Besides RAID, you also have the option to use multiple data paths to link your data volumes (in the elasticsearch.yml path.data). This will result in the distribution of shards across the paths with one shard always in one path only (which is ensured by ES). This way you can achieve a form of data striping across your drives and parallel utilization of multiple drives (when sharding is correctly set up). ES will handle the placement of replica shards on different nodes from the primary shard.
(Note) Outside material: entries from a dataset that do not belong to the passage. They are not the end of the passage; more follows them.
/-! ### Machine/Launch.lean -/

theorem State.placeRecord_memWf {s : State} (h : s.memWf = true) (t : Team) (gid : Nat) (ext : W64) (w4 : W64) (age : Nat) : (State.placeRecord s t gid ext w4 age).2.memWf = true := by
  unfold State.placeRecord
  repeat' first
    | with_reducible assumption | with_reducible refine memWf_cur ?_ | with_reducible refine State.fresh_memWf ?_
    | with_reducible refine State.countGrid_memWf ?_ _ _ | (simp only [memWf_mk]; with_reducible refine memWf_parts ?_ ?_)
theorem State.launchWord_memWf {s : State} (h : s.memWf = true) (d : SReg) (try_ : Bool) (cd : Nat) : (State.launchWord s d try_ cd).memWf = true := by
  unfold State.launchWord
  repeat' first
    | with_reducible assumption | with_reducible refine State.onGroup_memWf ?_ _ | with_reducible refine State.wC_memWf ?_ _ _
    | with_reducible refine State.goto_memWf ?_ _ _ | with_reducible refine State.block_memWf ?_ _ | with_reducible refine State.launchOp_memWf ?_ _
    | with_reducible refine State.checkOp_memWf ?_ _ | with_reducible refine State.translate_memWf ?_ _ _
    | with_reducible refine State.placeOp_memWf ?_ _ | with_reducible refine State.pend_memWf ?_ _ _ | with_reducible refine State.drain_memWf ?_ _ _
    | with_reducible refine State.placeRecord_memWf ?_ _ _ _ _ _ | dsimp only | split
theorem execLaunch_memWf {s : State} (h : s.memWf = true) (d : SReg) : OutWf (execLaunch d s) := by
  unfold execLaunch
  repeat' first
    | with_reducible assumption | (with_reducible intro t ht) | with_reducible refine exWf_ok ?_ | with_reducible exact exWf_error
    | with_reducible refine runWord_memWf ?_ _ _ ?_ | with_reducible refine State.launchWord_memWf ?_ _ _ _ | split
theorem execLaunchTry_memWf {s : State} (h : s.memWf = true) (d : SReg) (c : CReg) : OutWf (execLaunchTry d c s) := by
  unfold execLaunchTry
  repeat' first
    | with_reducible assumption | (with_reducible intro t ht) | with_reducible refine exWf_ok ?_ | with_reducible exact exWf_error
    | with_reducible refine runWord_memWf ?_ _ _ ?_ | with_reducible refine State.launchWord_memWf ?_ _ _ _ | split
theorem State.refuseGrid_memWf {s : State} (h : s.memWf = true) (g : Grid) (status : Nat) : (State.refuseGrid s g status).memWf = true := by
  unfold State.refuseGrid
  repeat' first
    | with_reducible assumption | with_reducible refine State.complete_memWf ?_ _ _ _ _ | with_reducible refine State.dropGrid_memWf ?_ _
theorem State.endLaunch_memWf {s : State} (h : s.memWf = true) (o : Op) (try_ : Bool) (cd : Nat) : (State.endLaunch s o try_ cd).memWf = true := by
  unfold State.endLaunch
  repeat' first
    | with_reducible assumption | with_reducible refine State.anyGroup_memWf ?_ _ _ _ | with_reducible refine State.landOp_memWf ?_ _ | split
theorem State.settleLaunch_memWf {s : State} (h : s.memWf = true) (id : Nat) : (State.settleLaunch s id).memWf = true := by
  unfold State.settleLaunch
  repeat' first
    | with_reducible assumption | with_reducible refine memWf_cur ?_ | with_reducible refine State.mapOp_memWf ?_ _ _
    | with_reducible refine State.finishOp_memWf ?_ _ | with_reducible refine State.defer_memWf ?_ _ _
    | with_reducible refine State.waitDone_memWf ?_ _ _ _ | with_reducible refine State.chargeOp_memWf ?_ _ _ _ _ _
    | with_reducible refine State.recordFault_memWf ?_ _ _ _ _ _ _ | with_reducible refine State.startGrid_memWf ?_ _ _
    | with_reducible refine State.dropGrid_memWf ?_ _ | with_reducible refine State.refuseGrid_memWf ?_ _ _
    | with_reducible refine State.endLaunch_memWf ?_ _ _ _ | with_reducible refine memWf_foldl ?_ (fun _ _ _ => ?_)
    | (simp only [memWf_mk]; with_reducible refine memWf_parts ?_ ?_) | dsimp only | split
theorem State.refuseBuild_memWf {s : State} (h : s.memWf = true) (id : Nat) : (State.refuseBuild s id).memWf = true := by
  unfold State.refuseBuild
  repeat' first
    | with_reducible assumption | with_reducible refine State.finishOp_memWf ?_ _ | with_reducible refine State.refuseGrid_memWf ?_ _ _
    | with_reducible refine State.endLaunch_memWf ?_ _ _ _ | split
theorem joinWord_memWf {s : State} (h : s.memWf = true) (i : Instr) (tag : State → Option Nat) : OutWf (joinWord i tag s) := by
  unfold joinWord
  repeat' first
    | with_reducible assumption | (with_reducible intro t ht) | with_reducible refine State.block_memWf ?_ _
    | with_reducible refine runPure_memWf ?_ _ _ ?_ | with_reducible refine State.drain_memWf ?_ _ _ | dsimp only | split
theorem execJoin_memWf {s : State} (h : s.memWf = true) (a : SReg) : OutWf (execJoin a s) := by
  unfold execJoin
  repeat' first
    | with_reducible assumption | with_reducible refine joinWord_memWf ?_ _ _
theorem execJoinAll_memWf {s : State} (h : s.memWf = true)  : OutWf (execJoinAll s) := by
  unfold execJoinAll
  repeat' first
    | with_reducible assumption | with_reducible refine joinWord_memWf ?_ _ _
theorem execJoinDoor_memWf {s : State} (h : s.memWf = true) (a : SReg) : OutWf (execJoinDoor a s) := by
  unfold execJoinDoor
  repeat' first
    | with_reducible assumption | (with_reducible intro t ht) | with_reducible refine State.block_memWf ?_ _
    | with_reducible refine runPure_memWf ?_ _ _ ?_ | with_reducible refine State.charge_memWf ?_ _ _ _
theorem State.sendMessage_memWf {s : State} (h : s.memWf = true) (id : Nat) : (State.sendMessage s id).memWf = true := by
  unfold State.sendMessage
  repeat' first
    | with_reducible assumption | with_reducible refine memWf_cur ?_ | with_reducible refine State.fresh_memWf ?_
    | with_reducible refine State.mapOp_memWf ?_ _ _ | with_reducible refine State.schedule_memWf ?_ _
    | (simp only [memWf_mk]; with_reducible refine memWf_parts ?_ ?_) | dsimp only | split
theorem execAmsg_memWf {s : State} (h : s.memWf = true) (d : SReg) : OutWf (execAmsg d s) := by
  unfold execAmsg
  repeat' first
    | with_reducible assumption | (with_reducible intro t ht) | with_reducible refine exWf_ok ?_ | with_reducible exact exWf_error
    | with_reducible refine State.onGroup_memWf ?_ _ | with_reducible refine State.launchOp_memWf ?_ _ | with_reducible refine runWord_memWf ?_ _ _ ?_
    | with_reducible refine State.placeOp_memWf ?_ _ | with_reducible refine State.sendMessage_memWf ?_ _ | dsimp only | split
theorem State.acceptMessage_memWf {s : State} (h : s.memWf = true) (id : Nat) : (State.acceptMessage s id).memWf = true := by
  unfold State.acceptMessage
  repeat' first
    | with_reducible assumption | with_reducible refine State.fresh_memWf ?_ | with_reducible refine State.finishOp_memWf ?_ _
    | with_reducible refine State.addTeam_memWf ?_ _ ?_ | (simp only [teamWf_mk]; with_reducible refine teamWf_parts ?_ ?_ ?_ ?_ ?_)
    | with_reducible exact saveWf_none | with_reducible exact wf_nil | dsimp only | split
theorem execAmsgAccept_memWf {s : State} (h : s.memWf = true)  : OutWf (execAmsgAccept s) := by
  unfold execAmsgAccept
  repeat' first
    | with_reducible assumption | with_reducible refine memWf_cur ?_ | with_reducible refine optWf_some ?_ | with_reducible exact optWf_none
    | with_reducible refine runEvent_memWf _ fun e => ?_ | with_reducible refine State.acceptMessage_memWf ?_ _
    | (simp only [memWf_mk]; with_reducible refine memWf_parts ?_ ?_) | split
theorem execVregrp_memWf {s : State} (h : s.memWf = true) (f : VReg) (n : Fin 16) (c : CReg) (p : Fin 256) : OutWf (execVregrp f n c p s) := by
  unfold execVregrp
  repeat' first
    | with_reducible assumption | (with_reducible intro t ht) | with_reducible refine exWf_ok ?_ | with_reducible exact exWf_error
    | with_reducible refine State.onTeam_memWf ?_ _ ?_ | with_reducible refine State.goto_memWf ?_ _ _ | with_reducible refine State.block_memWf ?_ _
    | with_reducible refine State.now_memWf ?_ _ | with_reducible refine runWord_memWf ?_ _ _ ?_
    | (simp only [teamWf_mk]; with_reducible refine teamWf_parts ?_ ?_ ?_ ?_ ?_) | with_reducible refine teamWf_save ?_
    | with_reducible refine teamWf_scratch ?_ | with_reducible refine teamWf_abuf ?_ | with_reducible refine teamWf_wbuf ?_
    | with_reducible refine teamWf_xbuf ?_ | dsimp only | split
theorem State.wakeRange_memWf {s : State} (h : s.memWf = true) (team : Nat) (g : Group) (r : Regroup) : (State.wakeRange s team g r).memWf = true := by
  unfold State.wakeRange
  repeat' first
    | with_reducible assumption | with_reducible refine State.at_memWf ?_ _ _ | with_reducible refine State.mapGroup_memWf ?_ _ _ _
    | with_reducible refine memWf_foldl ?_ (fun _ _ _ => ?_) | dsimp only | split
theorem State.tryRegroup_memWf {s : State} (h : s.memWf = true) (id : Nat) : (State.tryRegroup s id).memWf = true := by
  unfold State.tryRegroup
  repeat' first
    | with_reducible assumption | (with_reducible intro t ht) | with_reducible refine State.at_memWf ?_ _ _
    | with_reducible refine State.mapTeam_memWf ?_ _ _ ?_ | with_reducible refine State.once_memWf ?_ _ _
    | with_reducible refine State.wakeRange_memWf ?_ _ _ _ | with_reducible refine memWf_foldl ?_ (fun _ _ _ => ?_)
    | (simp only [teamWf_mk]; with_reducible refine teamWf_parts ?_ ?_ ?_ ?_ ?_) | with_reducible refine teamWf_save ?_
    | with_reducible refine teamWf_scratch ?_ | with_reducible refine teamWf_abuf ?_ | with_reducible refine teamWf_wbuf ?_
    | with_reducible refine teamWf_xbuf ?_ | dsimp only | split
theorem execRegroupComplete_memWf {s : State} (h : s.memWf = true)  : OutWf (execRegroupComplete s) := by
  unfold execRegroupComplete
  repeat' first
    | with_reducible assumption | with_reducible refine optWf_some ?_ | with_reducible exact optWf_none
    | with_reducible refine runEvent_memWf _ fun e => ?_ | with_reducible refine State.tryRegroup_memWf ?_ _ | split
Other Storage Considerations

  • There are many other performance-impacting technical factors (even for the same class of hardware) such as the current network state, JVM and garbage collection settings, SSD trimming, file system type, etc. So as mentioned above, structured tests are better than guessing.
  • What remains clear is that the “closer” your storage is to your “compute” resources, the better performance you’ll achieve. Recommended is especially DAS or as second option SAN, avoid NAS. Generally, you don’t want to be exposed to additional factors like networking, communication overhead, etc. (the recommended minimum on throughput is ~ 3Gb/s, 250MB/s).
  • Always remember that the “local optimum” of a storage layer doesn’t mean a “global optimum” of the cluster performance as a whole. You need to make sure the other aforementioned computing resources are aligned to reach desired performance levels.
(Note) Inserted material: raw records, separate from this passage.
-- ==== Sys2Proof/Laws/FormDevice.lean ====
section
/-!
SUPPORT. Every operation and meaning of Machine/Replies, Seats, Queues, Device and Portable keeps the canonical form of every memory,
and so do the meaning of every instruction and event (exec) and what the picked candidate does (act).
-/

namespace Sys2Proof.Machine

open Sys2Proof Sys2Proof.Laws
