-- ==== Sys2Proof/Laws/State.lean ====
section
/-!
SUPPORT. One lemma for each field and each update of the state, so that no later proof unfolds a record update.
-/

namespace Sys2Proof.Laws

open Sys2Proof Sys2Proof.Machine
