-- ==== Sys2Proof/Laws/LiveBase.lean ====
section
/-!
SUPPORT. Whether a split is in focus (LiveIs): what records, lists, folds and outcomes keep of it. One lemma for each function of the
model that answers a state follows in LiveOps, LiveEngines and LiveDevice.
-/

namespace Sys2Proof.Machine

open Sys2Proof

/-- A split is in focus (or none is). -/
def LiveIs (lv : Bool) (s : State) : Prop := s.cur.live = lv
theorem live_cur {lv : Bool} {s : State} (h : LiveIs lv s) : s.cur.live = lv := h
theorem live_mk {lv : Bool} {x0 : Nat} {x1 : List (Nat × Event)} {x2 : Option Event} {x3 : List Nat} {x4 : List Op} {x5
    : List (Nat × Nat)} {x6 : Focus} {x7 x8 x9 : Memory} {x10 : List Team} {x11 : List Grid} {x12 : List Op} {x13 : List
    Req} {x14 : List Walk} {x15 : List FaultRec} {x16 : List Seat} {x17 : List (Nat × RingSlot)} {x18 : List Arm} {x19 :
    List PlanePair} {x20 : List Pass} {x21 x22 : List Nat} {x23 : List ((Nat × Nat) × (Nat × RowKey))} {x24 : List (Nat
    × Nat × Nat)} {x25 : SMap Nat} {x26 : List Nat} {x27 : List Queue} {x28 : List Completion} {x29 : SMap Nat} {x30 :
    SMap W32} {x31 : List (Nat × W64)} {x32 : List Nat} {x33 : HostRegs} {x34 x35 : List Mail} {x36 : List Visit} {x37 :
    List Window} {x38 : Power} {x39 : Link} {x40 x41 x42 x43 : Nat} (h : x6.live = lv) :
    LiveIs lv (State.mk x0 x1 x2 x3 x4 x5 x6 x7 x8 x9 x10 x11 x12 x13 x14 x15 x16 x17 x18 x19 x20 x21 x22 x23 x24 x25
      x26 x27 x28 x29 x30 x31 x32 x33 x34 x35 x36 x37 x38 x39 x40 x41 x42 x43) := h
theorem live_foldl {lv : Bool} {α : Type} {f : State → α → State} {l : List α} {s : State} (h : LiveIs lv s)
    (hf : ∀ s a, LiveIs lv s → LiveIs lv (f s a)) : LiveIs lv (l.foldl f s) := by
  induction l generalizing s with
  | nil => exact h
  | cons a l ih => exact ih (hf s a h)
theorem live_foldl2 {lv : Bool} {α β : Type} {f : β × State → α → β × State} {l : List α} {r : β × State} (h : LiveIs lv r.2)
    (hf : ∀ r a, LiveIs lv r.2 → LiveIs lv (f r a).2) : LiveIs lv (l.foldl f r).2 := by
  induction l generalizing r with
  | nil => exact h
  | cons a l ih => exact ih (hf r a h)
theorem live_foldl1 {lv : Bool} {α β : Type} {f : State × β → α → State × β} {l : List α} {r : State × β} (h : LiveIs lv r.1)
    (hf : ∀ r a, LiveIs lv r.1 → LiveIs lv (f r a).1) : LiveIs lv (l.foldl f r).1 := by
  induction l generalizing r with
  | nil => exact h
  | cons a l ih => exact ih (hf r a h)
theorem live_ite {lv : Bool} {c : Prop} [Decidable c] {x y : State} (hx : LiveIs lv x) (hy : LiveIs lv y) :
    LiveIs lv (if c then x else y) := by
  split
  · exact hx
  · exact hy
theorem live_ofPair {lv : Bool} {β : Type} {p : β × State} {x : β} {s : State} (h : LiveIs lv p.2) (e : p = (x, s)) : LiveIs lv s := by
  subst e; exact h

/-- A next state, with a split in focus or not, as told; a fault or a refusal only where none is in focus. -/
def OutLive (lv : Bool) (o : Out) : Prop :=
  match o with
  | .next t => LiveIs lv t
  | _ => lv = false
theorem outLive_next {lv : Bool} {s : State} (h : LiveIs lv s) : OutLive lv (.next s) := h
theorem outLive_fault {f : Fault} : OutLive false (.fault f) := rfl
theorem outLive_true {o : Out} (h : OutLive true o) : ∃ t, o = .next t ∧ LiveIs true t := by
  cases o with
  | next t => exact ⟨t, rfl, h⟩
  | fault f => cases h
  | refused f => cases h
/-- A state of an answer, where there is one, has a split in focus or not. -/
def ExLive (lv : Bool) (x : Except TrapReq State) : Prop := ∀ t, x = .ok t → LiveIs lv t
theorem exLive_ok {lv : Bool} {s : State} (h : LiveIs lv s) : ExLive lv (.ok s) := by intro t e; cases e; exact h
theorem exLive_pure {lv : Bool} {s : State} (h : LiveIs lv s) : ExLive lv (pure s) := by intro t e; cases e; exact h
theorem exLive_error {lv : Bool} {f : TrapReq} : ExLive lv (.error f) := by intro t e; cases e
theorem exLive_bind {lv : Bool} {α : Type} {x : Except TrapReq α} {f : α → Except TrapReq State} (h : ∀ a, ExLive lv (f a)) : ExLive lv (x >>= f) := by
  intro t e
  cases x with
  | error x => cases e
  | ok a => exact h a t e
theorem exLive_elim {lv : Bool} {x : Except TrapReq State} {t : State} (h : ExLive lv x) (e : x = .ok t) : LiveIs lv t := h t e
def OptLive (lv : Bool) (x : Option State) : Prop := ∀ t, x = some t → LiveIs lv t
theorem optLive_some {lv : Bool} {s : State} (h : LiveIs lv s) : OptLive lv (some s) := by intro t e; cases e; exact h
theorem optLive_none {lv : Bool} : OptLive lv none := by intro t e; cases e
theorem optLive_of {lv : Bool} {α : Type} {x : Option α} {f : α → State} (hf : ∀ a, LiveIs lv (f a)) : OptLive lv (x.map f) := by
  intro t e; obtain ⟨a, _, rfl⟩ := Option.map_eq_some_iff.1 e; exact hf a
theorem optLive_getD {lv : Bool} {x : Option State} {s : State} (hx : OptLive lv x) (h : LiveIs lv s) : LiveIs lv (x.getD s) := by
  cases x with
  | none => exact h
  | some t => exact hx t rfl
theorem live_ofFirst {lv : Bool} {β : Type} {p : State × β} {x : β} {s : State} (h : LiveIs lv p.1) (e : p = (s, x)) : LiveIs lv s := by
  subst e; exact h
theorem optLive_elim {lv : Bool} {x : Option State} {t : State} (h : OptLive lv x) (e : x = some t) : LiveIs lv t := h t e
theorem optLive_map {lv : Bool} {x : Option State} {f : State → State} (h : OptLive lv x) (hf : ∀ s, LiveIs lv s → LiveIs lv (f s)) :
    OptLive lv (x.map f) := by
  intro t e
  cases x with
  | none => cases e
  | some s => cases e; exact hf s (h s rfl)
theorem onNext_outLive {lv c : Bool} {o : Out} {f : State → State} (ho : OutLive lv o) (hc : lv = false → c = false) (hf : ∀ s, LiveIs lv s → LiveIs c (f s)) :
    OutLive c (onNext o f) := by
  cases o with
  | next s => exact hf s ho
  | fault x => exact hc ho
  | refused x => exact hc ho

end Sys2Proof.Machine
end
Hands-on: Storage and Node Tiering

If you are dealing with a continuous flow of time series data (logs, metrics, events, IoT, telemetry, messaging, etc) you will likely be heading towards a so-called hot-warm(-cold) architecture where you gradually move and reshape your indexes, mostly based on time/size conditions, to accommodate for continuously changing needs (as previously outlined in the usual resource-requirement patterns). This can all be happening on nodes with non-uniform resource configurations (not just from the storage perspective but also the memory and CPU perspective, etc.) to achieve the best cost to performance ratio. To achieve this we need to be able to automatically and continually move the shards between nodes that have different resource characteristics based on preset conditions. For example, placing shards of a newly created index on HOT nodes with SSDs and then after 14 days, moving those shards away from the HOT nodes to long term storage to make space for fresher data on the more performant hardware).  There are three complementary Elasticsearch instruments that come handy for this situation:

  1. Node Tagging: Use the “node.attr.KEY: VALUE” configuration in the elasticsearch.yml to mark your nodes according to their performance/usage/allocation classes (eg. ssd or hdd nodes, hot/warm/cold nodes, latest/archive, rack_one/rack_two nodes…)
  2. Shard Filtering: Use the index-level shard allocation filtering to force or prevent the allocation of shards on nodes with previously-defined tags with an index setting parameter of “index.routing.allocation.require.KEY”: “VALUE”
  3. Hot-Warm-Cold: you can automate the whole shard reallocation process via the index lifecycle management tool where specific phases (warm and cold) allow for the definition of the Allocate action to require allocating shards based on desired node attributes.
Side Notes: 1. you can review your existing tags using the _cat/nodeattrs API, 2. you can use the same shard allocation mechanism globally at the cluster-level to be able to define global rules for any new index that gets created.

Sounds fun… let’s use these features!  You can find all of the commands/requests and configurations in the repo below (hands-on-1-nodes-tiering dir). All commands are provided as shell script files so you can launch them one after another ./tiering/1_ilm_policy.sh ./tiering/2…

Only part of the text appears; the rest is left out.